Most of the literature says that caffeine is ok "in moderation," which is generally interpreted as no more than 2 cups of coffee a day... an amount of caffeine my body hasn't been able to tolerate in years. ;-) Actually, here's a pretty good summary of the available research:

http://www.fetal-exposure.org/CAFFEINE.html

It seems that, sometimes, at high enough doses, a small effect has been determined. The lowest threshhold dose that found any correlation is 71 mg a day, which is less than you'd find in your cup of green tea most likely (depending on type, green tea has 30-50 mg per 8 oz. cup).

Rooibos has its own issues; the plant is a legume, which is relatively allergenic. Some women feel it's important to avoid common allergens during pregnancy (two of the items on the "big 8" list, peanuts and soy, are also legumes). IOW... you can drive yourself crazy trying to decide what's "safe" in pregnancy. ;-)


----------



## csrabine (Jul 12, 2005)

I do like rooibos tea. DD is a rotten sleeper, so I cut out caffeine altogether when I was breastfeeding, and drank rooibos instead. After we stopped breastfeeding, I went back to drinking small amounts of caffeine (1 cup of matcha tea per day).

I've just been SO tired during the first part of this pregnancy, that I feel like I need a little pick-me-up so that I don't fall asleep at my desk at work! I will probably ease off the caffeine after the fatigue passes (maybe the second trimester), going to white tea first (much less caffeine than matcha), then down to rooibos.
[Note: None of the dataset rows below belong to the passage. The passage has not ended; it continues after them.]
/-- stNum of a GOOSE frame. -/
def stNumOf (pkt : Bytes) (o : Nat) : Option Nat :=
  (apduAt pkt o).bind fun a =>
    (berTake a).bind fun x => if x.1 ≠ 0x61 then none else (berItems x.2.1).bind fun xs => (berGet xs 0x85).map ofBE

/-! ### Fold (R414 to R419) -/

/-- The zig-zag of R415. -/
def zigzag (q : Int) : Nat := if 0 ≤ q then (2 * q).toNat else (-2 * q - 1).toNat

/-- The code of a value under a Rice parameter; none where it takes the escape. -/
def rice (p u : Nat) : Option (List Bool) :=
  if 32 ≤ u / 2 ^ p then none else some (List.replicate (u / 2 ^ p) true ++ false :: natBits p u)

/-- The escape: 32 ones and the value as 32 bits. -/
def escape (x : Int) : List Bool := List.replicate 32 true ++ natBits 32 (unsign 32 x)

def ChanRun.start : ChanRun := { y1 := 0, y2 := 0, n := 0, quality := none }

/-- The prediction of R415. -/
def ChanRun.predict (r : ChanRun) : Int := if r.n = 0 then 0 else if r.n = 1 then r.y1 else 2 * r.y1 - r.y2

/-- `q` and the decoded value of a sample (R415): `d` is 0 in lossless mode and 2^k − 1 in bounded mode. -/
def quantise (d : Nat) (xh x : Int) : Int × Int :=
  let r := x - xh
  let m : Int := ((r.natAbs + d) / (2 * d + 1) : Nat)
  let q := if 0 ≤ r then m else -m
  (q, xh + q * (2 * d + 1 : Nat))

/-- Code one sample (R415) under parameter `p`: its bits and the run after it. -/
def foldSample (d p : Nat) (r : ChanRun) (x : Int) : List Bool × ChanRun :=
  let qy := quantise d r.predict x
  let far := decide (qy.2 < -2147483648) || decide (2147483647 < qy.2)
  match (if far then none else rice p (zigzag qy.1)) with
  | some bits => (bits, { r with y2 := r.y1, y1 := qy.2, n := r.n + 1 })
  | none => (escape x, { r with y2 := r.y1, y1 := x, n := r.n + 1 })

/-- Code the samples of a channel. -/
def foldChan (d p : Nat) (r : ChanRun) (xs : List Int) : List Bool × ChanRun :=
  xs.foldl (fun acc x => let s := foldSample d p acc.2 x; (acc.1 ++ s.1, s.2)) ([], r)

/-- The parameter of fewest bits, the lowest where several give them (R417). -/
def bestParam (f : Nat → List Bool) : Nat :=
  ((List.range 31).foldl (fun (b : Nat × Option Nat) p =>
    let n := (f p).length
    if b.2.elim true (fun m => decide (n < m)) then (p, some n) else b) (0, none)).1

/-- The clock of a stamp. -/
def Stamp.clk (s : Stamp) : Nat := s.cycle * Config.clocksPerTick + s.pos

/-- The time codes of ASDUs 2 and later (R417). -/
def timeCodes (p : Nat) : List Asdu → List Bool
  | a :: b :: t =>
    let x : Int := (b.st.clk : Int) - (a.st.clk : Int)
    (match rice p (zigzag x) with
      | some l => l
      | none => escape x) ++ timeCodes p (b :: t)
  | _ => []

/-- Quality codes of one ASDU (R417): the bits and the words to compare with next. -/
def qualCodes : List (Option Nat) → List (Int × Nat) → List Bool × List (Option Nat)
  | o :: os, x :: xs =>
    let r := qualCodes os xs
    ((if o = some x.2 then [false] else true :: natBits 32 x.2) ++ r.1, some x.2 :: r.2)
  | _, _ => ([], [])
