-- ==== Sys2Proof/Machine/Uplinks.lean ====
section
/-!
DEFINITION. The settings and the line side of the uplinks and the service port (chapter 11): link state, time gates, preemption, Low Power Idle, GATE_LIST_SET.
Reception and selection stand with the pipelines.
-/
namespace Sys2Proof.Machine

/-! ### Ports -/

def Dev.upPort (d : Dev) (p : Nat) : UpPort := tgetD d.upl.ports p (UpPort.reset p)
def Dev.modUp (d : Dev) (p : Nat) (f : UpPort → UpPort) : Dev := { d with upl := { d.upl with ports := tmod d.upl.ports p f } }

/-- The instance of a port in the uplink statistics: sub-ports 0 to 31, the service port 32. -/
def upInst (p : Nat) : Nat := if p = 0xA4 then 32 else p - 0x40

/-- The event source of a port (R285). -/
def upSource (p k : Nat) : Nat := if p = 0xA4 then 0x230 + k else 0x200 + 6 * ((p - 0x40) / 4) + k
/-- The sub-port that a record carries. -/
def subPort (p : Nat) : Nat := if p = 0xA4 then 0 else p % 4

/-- Count a statistic of a port. -/
def Dev.countUp (d : Dev) (p : Nat) (st : Stat) (n : Nat := 1) : Dev := d.count 13 st (upInst p) n

/-- A port that GATE_LIST_SET may name (R284): present on the part, whatever its mode. -/
def Dev.upPresent (d : Dev) (p : Nat) : Bool := (p == 0xA4 || (decide (0x40 ≤ p) && decide (p < 0x60))) && d.pointPresent p

/-- A byte of the uplink section's entry in force of a port (R271, R272). -/
def Dev.upEntry (d : Dev) (p o : Nat) : Option Nat := (tget d.upl.entries (if p = 0xA4 then 8 else (p - 0x40) / 4)).map (fun b => leAt b o 1)

/-- The entry `i` of the section of the profile comes into force (R272); entries of fused-off uplinks are never applied (R271). -/
def Dev.applyEntry (d : Dev) (i : Nat) : Dev :=
  if i < 8 ∧ d.uplinkCount ≤ i then d
  else
    let entries := match d.profile.uplink with
      | some b => tset d.upl.entries i (slice b (16 + 24 * i) 24)
      | none => tdel d.upl.entries i
    { d with upl := { d.upl with entries } }

/-- RS-FEC runs on a port (R270): always at 100 Gbit/s, unless switched off per sub-port at 25 Gbit/s, never on the service port. -/
def Dev.upFec (d : Dev) (p : Nat) : Bool :=
  p != 0xA4 && (d.upEntry p 0 != some 1 || !bitOf ((d.upEntry p 2).getD 0) (1 + p % 4))

/-- The line rate in Mbit/s: 100 G or 25 G by MODE; the service port's as its link came up. -/
def Dev.upRate (d : Dev) (p : Nat) : Nat :=
  if p = 0xA4 then (d.upPort p).speed else if d.upEntry p 0 = some 1 then 25000 else 100000

/-- Does the port carry frames: its link is up and its entry not disabled (R273)? -/
def Dev.upLive (d : Dev) (p : Nat) : Bool := d.upPresent p && (d.upPort p).up

/-! ### Time gates (R278 to R280) -/

/-- The entries of a list as they run in one cycle: the last extended, the list cut at the cycle time. -/
def cutEntries : (left : Nat) → List GateEntry → List GateEntry
  | _, [] => []
  | left, [e] => [{ e with interval := left }]
  | left, e :: t => if left ≤ e.interval then [{ e with interval := left }] else e :: cutEntries (left - e.interval) t
def GateList.run (g : GateList) : List GateEntry := cutEntries g.cycle g.entries

/-- The position in the cycle at a time in ns (R280). -/
def GateList.pos (g : GateList) (t : Nat) : Nat := (((t : Int) - (g.base : Int)) % (g.cycle : Int)).toNat

/-- The entries from the one that contains a position, with what is left of it. -/
def fromPos : (pos : Nat) → List GateEntry → List GateEntry
  | _, [] => []
  | pos, e :: t => if pos < e.interval then { e with interval := e.interval - pos } :: t else fromPos (pos - e.interval) t

/-- The gate states at a time. -/
def GateList.states (g : GateList) (t : Nat) : Nat := ((fromPos (g.pos t) g.run).head?).elim 255 (·.states)

/-- Is SetAndHoldMAC in force: the last hold or release operation up to the entry in force, round the cycle? -/
def GateList.holds (g : GateList) (t : Nat) : Bool :=
  let here := fromPos (g.pos t) g.run
  let before := g.run.take (g.run.length + 1 - here.length)
  let ops := (g.run ++ before).filter (fun e => e.op != 0)
  (ops.getLast?).elim false (fun e => e.op == 1)

/-- ns until a class's gate closes; none where it never does. -/
def openFor (cls : Nat) : List GateEntry → Option Nat
  | [] => none
  | e :: t => if bitOf e.states cls then (openFor cls t).map (· + e.interval) else some 0
def GateList.untilClose (g : GateList) (t cls : Nat) : Option Nat := openFor cls (fromPos (g.pos t) g.run ++ g.run)

/-- The longest open window of a class in ns; none where the gate never closes (R279). -/
def GateList.longest (g : GateList) (cls : Nat) : Option Nat :=
  if g.run.all (fun e => bitOf e.states cls) then none
  else
    let r := (g.run ++ g.run).foldl (fun (a : Nat × Nat) e => if bitOf e.states cls then (a.1 + e.interval, Nat.max a.2 (a.1 + e.interval)) else (0, a.2)) (0, 0)
    some r.2

/-- A frame of a charged length fits into a window at a rate in Mbit/s. -/
def fits (charged rate window : Nat) : Bool := decide (charged * 8000 ≤ window * rate)

/-- What is left of the counter's time until a class's gate closes, from the value `v` on, in units of 2^−32 ns. -/
def GateList.room (g : GateList) (v cls : Nat) : Option Nat := (g.untilClose (v / 2 ^ 32) cls).map (fun w => w * 2 ^ 32 - v % 2 ^ 32)

/-- A transmission of a charged length at a rate in Mbit/s ends within a stretch of the counter, which gains `inc` units of 2^−32 ns every 5 ns (R279, R280). -/
def fitsRoom (charged rate inc room : Nat) : Bool := decide (charged * 8000 * inc ≤ room * rate * 5)

/-- The gate list that runs on a port. -/
def UpPort.list (x : UpPort) : Option GateList := x.gate.filter (fun g => g.enable)

/-- The time of the counter in ns at clock `now` of the tick. -/
def Dev.ptpNs (d : Dev) (now : Nat) : Nat := d.time.ns now

/-- The queues of the DRR level of a port that hold a linked frame. -/
def Dev.drrOf (d : Dev) (p : Nat) : List Nat :=
  (d.pool.queues.filter (fun e => decide (4 ≤ e.1 % 8) && !e.2.basin.isEmpty && d.pointOf e.1 == p)).map (·.1)

/-- A change of a port that opens or closes it for classes: the queues of the DRR level leave and join the active list at once (R208, R209). -/
def Dev.modGate (d : Dev) (p : Nat) (f : UpPort → UpPort) : Dev :=
  let qs := d.drrOf p
  let e := d.modUp p f
  let e := (qs.filter (fun q => d.gateOpen p q && !e.gateOpen p q)).foldl Dev.leaveDrr e
  e.joinAll (qs.filter (fun q => !d.gateOpen p q && e.gateOpen p q))

/-- The queues of the opened classes whose head frame the gate has held are looked at again. -/
def Dev.releaseHeld (d : Dev) (p opened : Nat) : Dev :=
  let qs := (d.pool.queues.filter (fun e => e.2.heldGate && bitOf opened (e.1 % 8) && d.pointOf e.1 == p)).map (·.1)
  qs.foldl (fun d q => d.modQueue q (fun y => { y with heldGate := false })) d

/-- Clocks of 0.8 ns that a charged length takes at a rate in Mbit/s. -/
def sendClocks (charged rate : Nat) : Nat := ceilDiv (charged * 10000) rate

/-- The next permitted point at which the preemptable frame in transmission may be cut (R282): a fragment has at least 64 × (1 + ADD_FRAG)
bytes, and 64 bytes at least are left for the last one; none where the frame goes on to its end. -/
def Dev.cutPoint (d : Dev) (p now : Nat) : Option Nat :=
  let x := d.upPort p
  match x.tx with
  | none => none
  | some f =>
    let least := f.start + sendClocks (64 * (1 + x.set.addFrag)) (d.upRate p)
    let c := if least < d.clk now then d.clk now else least
    if f.express ∨ f.stop ≤ d.clk now ∨ f.stop < c + sendClocks 64 (d.upRate p) then none else some c

/-- The clock at which a frame selected at clock `now` would start: as soon as the line is free, or the frame on it can be cut (R282). -/
def Dev.txFree (d : Dev) (p now : Nat) : Nat :=
  let free := (d.upPort p).tx.elim 0 (·.stop)
  if d.clk now < free then (d.cutPoint p now).getD free else d.clk now

/-- A frame of a class and charged length that starts as soon as it may ends before its gate closes (R279). -/
def Dev.endsInGate (d : Dev) (p now cls charged : Nat) : Bool :=
  let v := d.time.stamp (now + (d.txFree p now - d.clk now))
  ((d.upPort p).list.bind (fun g => g.room v cls)).elim true (fitsRoom charged (d.upRate p) d.time.inc)

/-- The frame in transmission is preempted at its next permitted point (R282): what is left of it waits. -/
def Dev.preempt (d : Dev) (p now : Nat) : Dev :=
  match d.cutPoint p now, (d.upPort p).tx with
  | some c, some f =>
    (d.modUp p (fun x => { x with tx := some { f with stop := c, express := true }, pre := some (f.stop - c, f.cls) })).countUp p .uplPreemptFrag
  | _, _ => d

/-- A preemptable frame in transmission at clock `now` can be cut. -/
def Dev.preemptable (d : Dev) (p now : Nat) : Bool :=
  let x := d.upPort p
  x.preemptActive && x.pre.isNone && (d.cutPoint p now).isSome

/-- The gate states of a port are taken from the list at clock `now`; gates that open release their held frames, and SetAndHoldMAC
preempts. -/
def Dev.setGates (d : Dev) (p now : Nat) : Dev :=
  let x := d.upPort p
  let t := d.ptpNs now
  let new := x.list.elim 255 (fun g => g.states t)
  let opened := Nat.land new (255 - x.gates)
  let d := (d.releaseHeld p opened).modGate p (fun x => { x with gates := new, hold := x.list.elim false (fun g => g.holds t) })
  if (d.upPort p).hold ∧ d.preemptable p now then d.preempt p now else d

/-- GATE_LIST_ENTRY (R278). -/
def gateEntry (p now : Nat) (d : Dev) : Dev := if (d.upPort p).list.isSome then d.setGates p now else d
def execGateListEntry (port now : Nat) (s : State) : Host.Outcome State Fault Refusal := s.onDev (gateEntry port now)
Didn't know about the allergenic possibilities of rooibos... But I'm a vegetarian, so I already eat nuts and soy to get my protein. Sheesh, it seems like there are so many "don'ts" during pregnancy, how am I supposed to enjoy myself?







:


----------



## tallulahma (Jun 16, 2006)

[quote
*It is estimated that a woman would have to drink 10-14 cups of coffee in one sitting to begin to reach the doses which have teratogenic effects in animals (Nehlig & Debry, 1994a)
quote]

MODERATION!

*If you have been drinking one cup everyday since before you were pregnant, you would most definitely be safe to continue that practice. The amount of caffeine in that cup of tea is not excessive, you are aware of how it effects your body.

but I believe that anything in moderation is fine. so take my advice fwiw.

I drink my cup of coffee everyday.


----------



## Anouk (May 13, 2007)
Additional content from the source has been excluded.